-- ==== Sys2Proof/Machine/System.lean ====
section
/-! DEFINITION. Major SYS without `ctx.*`, and the prefix: control registers, fences, waits, time, traps and their
return, TLB invalidation, lane maps (R16-R23, R68, R92-R101, R105). -/

namespace Sys2Proof.Machine

/-! ### Control registers (R16) -/

/-- The control registers that `mfc` and `mtc` name. -/
inductive Csr where
  | hctl | vl | vtype | estart | lgp (k : BitVec 4) | tcause | tval | tpc | tpfx | tstat | fstat | rng0 | rng1
  | bdone | hwm (r : Reg) | lmap | mtime | hartid | clid | tvec | bstp | scpwin | rfpend
  deriving DecidableEq, Repr

/-- The register of a number; none for a number not in the table and for `smiss` (R16, R17). -/
def csrOf (n : BitVec 10) : Option Csr :=
  let k := n.toNat
  if 0x10 ≤ k ∧ k < 0x20 then some (.lgp (n.setWidth 4))
  else if 0x50 ≤ k ∧ k < 0x70 then some (.hwm ((n - 0x50).setWidth 5))
  else
    match k with
    | 0x000 => some .hctl | 0x001 => some .vl | 0x002 => some .vtype | 0x003 => some .estart
    | 0x020 => some .tcause | 0x021 => some .tval | 0x022 => some .tpc | 0x023 => some .tpfx | 0x024 => some .tstat
    | 0x030 => some .fstat | 0x031 => some .rng0 | 0x032 => some .rng1 | 0x041 => some .bdone
    | 0x070 => some .lmap | 0x080 => some .mtime | 0x081 => some .hartid | 0x082 => some .clid
    | 0x090 => some .tvec | 0x091 => some .bstp | 0x092 => some .scpwin | 0x0A0 => some .rfpend
    | _ => none

/-- Held by vector harts only (R16). -/
def Csr.vectorOnly : Csr → Bool
  | .vl => true | .vtype => true | .estart => true | .lgp _ => true | .rng0 => true | .rng1 => true | .hwm _ => true
  | .lmap => true | _ => false

/-- Mode U may not read it (R16). -/
def Csr.readNeedsP : Csr → Bool
  | .tcause => true | .tval => true | .tpc => true | .tpfx => true | .tstat => true | .tvec => true | .bstp => true
  | .scpwin => true | .rfpend => true | _ => false

/-- Mode U may not write it (R16). -/
def Csr.writeNeedsP : Csr → Bool
  | .hctl => false | .fstat => false | .rng0 => false | .rng1 => false | .hwm _ => false | _ => true

/-- No mode may write it (R16). -/
def Csr.readOnly : Csr → Bool
  | .lmap => true | .mtime => true | .hartid => true | .clid => true | .rfpend => true | _ => false

/-- The count `rfpend` reports for a stack (R22, R375): that of the channel with the most refreshes postponed, or
with the most pulled in when none is postponed. -/
def State.rfpend (s : State) (stack : Nat) : Word :=
  let owed := (s.refresh.filter (fun e => e.1 / 32 == stack)).map (fun e => e.2.owed)
  let top := owed.foldl max 0
  let v : Int := if 0 < top then top else owed.foldl min 0
  (BitVec.ofInt 5 v).setWidth 64

/-- The value of a control register, reserved bits zero (R94). -/
def State.readCsr (s : State) (c : Csr) : Word :=
  let h := s.me
  match c with
  | .hctl => h.hctl
  | .vl => h.vl.setWidth 64
  | .vtype => h.vtype
  | .estart => h.estart.setWidth 64
  | .lgp k => (h.lgp[k.toNat]'(k.isLt)).setWidth 64
  | .tcause => h.tcause
  | .tval => h.tval
  | .tpc => h.tpc
  | .tpfx => h.tpfx
  | .tstat => h.tstat
  | .fstat => h.fstat.setWidth 64
  | .rng0 => h.rng0
  | .rng1 => h.rng1
  | .bdone => h.bdone
  | .hwm r => (h.hwm[r.toNat]'(r.isLt)).setWidth 64
  | .lmap => h.lmap
  | .mtime => BitVec.ofNat 64 s.mtime
  | .hartid => BitVec.ofNat 64 s.cur
  | .clid => BitVec.ofNat 64 s.myCluster
  | .tvec => h.tvec
  | .bstp => h.bstp
  | .scpwin => h.scpwin
  | .rfpend => s.rfpend (s.myCluster / 16)

/-- A value of `vl` that traps: above VLMAX, which is 0 while `vbad` = 1 (R94). -/
def Hart.vlBad (h : Hart) (x : Word) : Bool :=
  decide ((if h.vbad then 0 else h.vlmax h.width) < (x.setWidth 13).toNat)

/-- A valid value of `vtype` that traps: its VLMAX is below `vl` (R94). -/
def Hart.vtypeSmall (h : Hart) (x : Word) : Bool :=
  !vtypeBad x && decide (h.vlmax (fmtWidth (x.extractLsb' 0 4)) < h.vl.toNat)

/-- Write `vtype` from a valid or invalid value (R19, R94, R109). -/
def Hart.putVtype (h : Hart) (x : Word) : Hart :=
  if vtypeBad x then { h with vtype := 0x8000000000000000, vl := 0, live := 0 }
  else { h with vtype := x &&& 0xFF, live := h.vl }

/-- Write `hctl` (R18, R94): in U only `chk` and `rm`; `mode` is read only. -/
def Hart.putHctl (h : Hart) (x : Word) : Hart :=
  let tb := if h.priv then x.getLsbD 4 else h.tb
  { h with hctl := mkHctl tb (x.extractLsb' 2 2) (x.getLsbD 1) h.priv }

/-- The hart after `mtc` has written a register (R20-R24, R31, R33, R34, R94, R176). -/
def Hart.writeCsr (h : Hart) (c : Csr) (x : Word) : Hart :=
  match c with
  | .hctl => h.putHctl x
  | .vl => { h with vl := x.setWidth 13, live := x.setWidth 13 }
  | .vtype => h.putVtype x
  | .estart => { h with estart := x.setWidth 13, lgp := Vector.replicate 16 (x.setWidth 13) }
  | .lgp k => { h with lgp := h.lgp.set k.toNat (x.setWidth 13) k.isLt }
  | .tcause => { h with tcause := x &&& 0xFF }
  | .tval => { h with tval := x }
  | .tpc => { h with tpc := x }
  | .tpfx => { h with tpfx := x &&& 0x8000000001FFC000 }
  | .tstat => { h with tstat := x &&& 0x3 }
  | .fstat => { h with fstat := x.setWidth 8 }
  | .rng0 => { h with rng0 := x }
  | .rng1 => { h with rng1 := x }
  | .bdone => { h with bdone := x }
  | .hwm r => { h with hwm := h.hwm.set r.toNat (x.setWidth 13) r.isLt }
  | .tvec => { h with tvec := x &&& ~~~3 }
  | .bstp => { h with bstp := x &&& ~~~0xFFF, banks := [] }
  | .scpwin => { h with scpwin := x &&& ~~~0x7FFFFF }
  | .lmap => h
  | .mtime => h
  | .hartid => h
  | .clid => h
  | .rfpend => h

/-- Issue of `mfc` (R16). -/
def mfcInfo (w : BitVec 3) (d : Reg) (c : Option Csr) (s : State) : Info :=
  { scalarInfo w (some (.a d)) [] 1 with
    priv := match c with | some c => c.readNeedsP | none => false
    illCsr := match c with | some c => c.vectorOnly && isControl s.cur | none => true }

/-- Issue of `mtc` (R16, R94). -/
def mtcInfo (w : BitVec 3) (d : Reg) (c : Option Csr) (s : State) : Info :=
  let h := s.me.settle s.me.now
  { scalarInfo w none [.a d] 1 with
    priv := match c with | some c => c.writeNeedsP | none => false
    illCsr := match c with | some c => c.readOnly || (c.vectorOnly && isControl s.cur) | none => true
    ill := match c with
      | some .vl => h.vlBad (h.getA d)
      | some .vtype => h.vtypeSmall (h.getA d)
      | _ => false }

/-- A control register of the hart whose turn it is carries an uncorrectable error (R367). -/
def State.csrBad (s : State) (c : Option Csr) : Bool :=
  s.badSram.any (fun l => match l with
    | .control h n => h == s.cur && csrOf (BitVec.ofNat 10 n) == c
    | _ => false)

/-- `mfc` of a register; `mtime` and `rfpend` are inputs of a log (R378). -/
def mfcOf (w : BitVec 3) (d : Reg) (c : Option Csr) (s : State) : Host.Outcome State Fault Refusal :=
  run (mfcInfo w d c s) s fun s =>
    if s.csrBad c then .trap s .eccFatal 0 false
    else match c with
    | none => .done s
    | some .mtime => s.inputWord 1 (s.readCsr .mtime) fun v s => .done (s.setA d v 1)
    | some .rfpend => s.inputWord 1 (s.readCsr .rfpend) fun v s => .done (s.setA d v 1)
    | some c => .done (s.setA d (s.readCsr c) 1)

/-- `mtc` of a register: an uncorrectable error in it is gone (R367, log entry 25). -/
def mtcOf (w : BitVec 3) (d : Reg) (c : Option Csr) (s : State) : Host.Outcome State Fault Refusal :=
  run (mtcInfo w d c s) s fun s =>
    match c with
    | none => .done s
    | some c =>
      let s := { s with badSram := s.badSram.filter (fun l => match l with
          | .control h n => !(h == s.cur && csrOf (BitVec.ofNat 10 n) == some c)
          | _ => true) }
      .done (s.setMe (s.me.writeCsr c (s.me.getA d)))

/-- `mfc` (R94). -/
def execMfc (w : BitVec 3) (d : Reg) (csr : BitVec 10) (s : State) : Host.Outcome State Fault Refusal :=
  mfcOf w d (csrOf csr) s

/-- `mtc` (R94). -/
def execMtc (w : BitVec 3) (d : Reg) (csr : BitVec 10) (s : State) : Host.Outcome State Fault Refusal :=
  mtcOf w d (csrOf csr) s

/-- `mtc hctl` (R18, R94). -/
def execMtcHctl (w : BitVec 3) (d : Reg) (s : State) : Host.Outcome State Fault Refusal := mtcOf w d (some .hctl) s

/-- `mtc vl` (R94, R109). -/
def execMtcVl (w : BitVec 3) (d : Reg) (s : State) : Host.Outcome State Fault Refusal := mtcOf w d (some .vl) s

/-- `mtc vtype` (R19, R94, R109). -/
def execMtcVtype (w : BitVec 3) (d : Reg) (s : State) : Host.Outcome State Fault Refusal := mtcOf w d (some .vtype) s

/-- `mtc estart`: the lane-group counters take the same value (R20). -/
def execMtcEstart (w : BitVec 3) (d : Reg) (s : State) : Host.Outcome State Fault Refusal :=
  mtcOf w d (some .estart) s

/-- `mtc bstp`: the copies of bank sets are dropped (R176). -/
def execMtcBstp (w : BitVec 3) (d : Reg) (s : State) : Host.Outcome State Fault Refusal := mtcOf w d (some .bstp) s

/-! ### Traps, waits, time -/

/-- `nop` (R93). -/
def execNop (w : BitVec 3) (s : State) : Host.Outcome State Fault Refusal :=
  run (scalarInfo w none [] 1) s fun s => .done s

/-- `svc` (R104): SVC with its code. -/
def execSvc (w : BitVec 3) (code : BitVec 10) (s : State) : Host.Outcome State Fault Refusal :=
  run (scalarInfo w none [] 1) s fun s => .trap s .svc (code.setWidth 64) false

/-- `brk` (R104): BRK with its code. -/
def execBrk (w : BitVec 3) (code : BitVec 10) (s : State) : Host.Outcome State Fault Refusal :=
  run (scalarInfo w none [] 1) s fun s => .trap s .brk (code.setWidth 64) false

/-- A queue entry accesses the bytes of a hart's trap slot that `tret` reads. -/
def Issued.inSlot (q : Issued) (id : Nat) : Bool := q.keys.any (fun k => decide (slotKey id ≤ k ∧ k < slotKey id + 32))

/-- The places in a class queue of the accesses to the trap slot, and of every earlier access of their classes (R182). -/
def slotTakes (id : Nat) (q : List Issued) (i : Nat) : Bool :=
  match q[i]? with
  | some x => (q.drop i).any (fun y => y.cls == x.cls && y.inSlot id)
  | none => false

/-- The queued stores of the hart whose turn it is to its own trap slot, with what must come before them, perform before
`tret` reads it (R180, R182). -/
def State.drainSlot (s : State) : State := s.drainAt s.cur (slotTakes s.cur)

/-- The address of a word of the slot, of those that `tret` reads, that carries an uncorrectable error (R102, R367). -/
def State.slotBad (s : State) (id : Nat) : Option Word :=
  ((List.range 4).find? (fun i => s.badAt (slotKey id + 8 * i))).map (fun i =>
    (s.hart id).scpwin + 0x5FFDC0 + BitVec.ofNat 64 (64 * (id % 16) + 8 * i))

/-- `tret` (R105): it reads `tpc`, `tpfx` and `tstat`, and then its trap slot (R367). -/
def execTret (w : BitVec 3) (s : State) : Host.Outcome State Fault Refusal :=
  run { scalarInfo w none [] 1 with priv := true, flow := true } s fun s =>
    if s.ctlBad [0x22, 0x23, 0x24] then .trap s .eccFatal 0 false
    else if s.me.tpc.toNat % 4 != 0 then .trap s .misalign s.me.tpc false
    else if s.slotAway s.cur then .stall s
    else
      let s := s.drainSlot
      match s.slotBad s.cur with
      | some va => .trap s .eccFatal va false
      | none =>
        let s := s.trapReturn
        .leave (s.setMe { s.me with status := .running, now := s.me.now + w.toNat })

/-- `halt` (R93, R331): the hart and the harts of its partition stop at once, and Aczar is told. -/
def execHalt (w : BitVec 3) (s : State) : Host.Outcome State Fault Refusal :=
  run { scalarInfo w none [] 1 with priv := true } s fun s =>
    .leave ((s.setMe { s.me with lent := none }).haltPart s.cur false)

--- Exercise brief ---
Looking at the material above, count the lines that carry the word "owed" and answer with the count alone.

--- Response for this exercise ---
3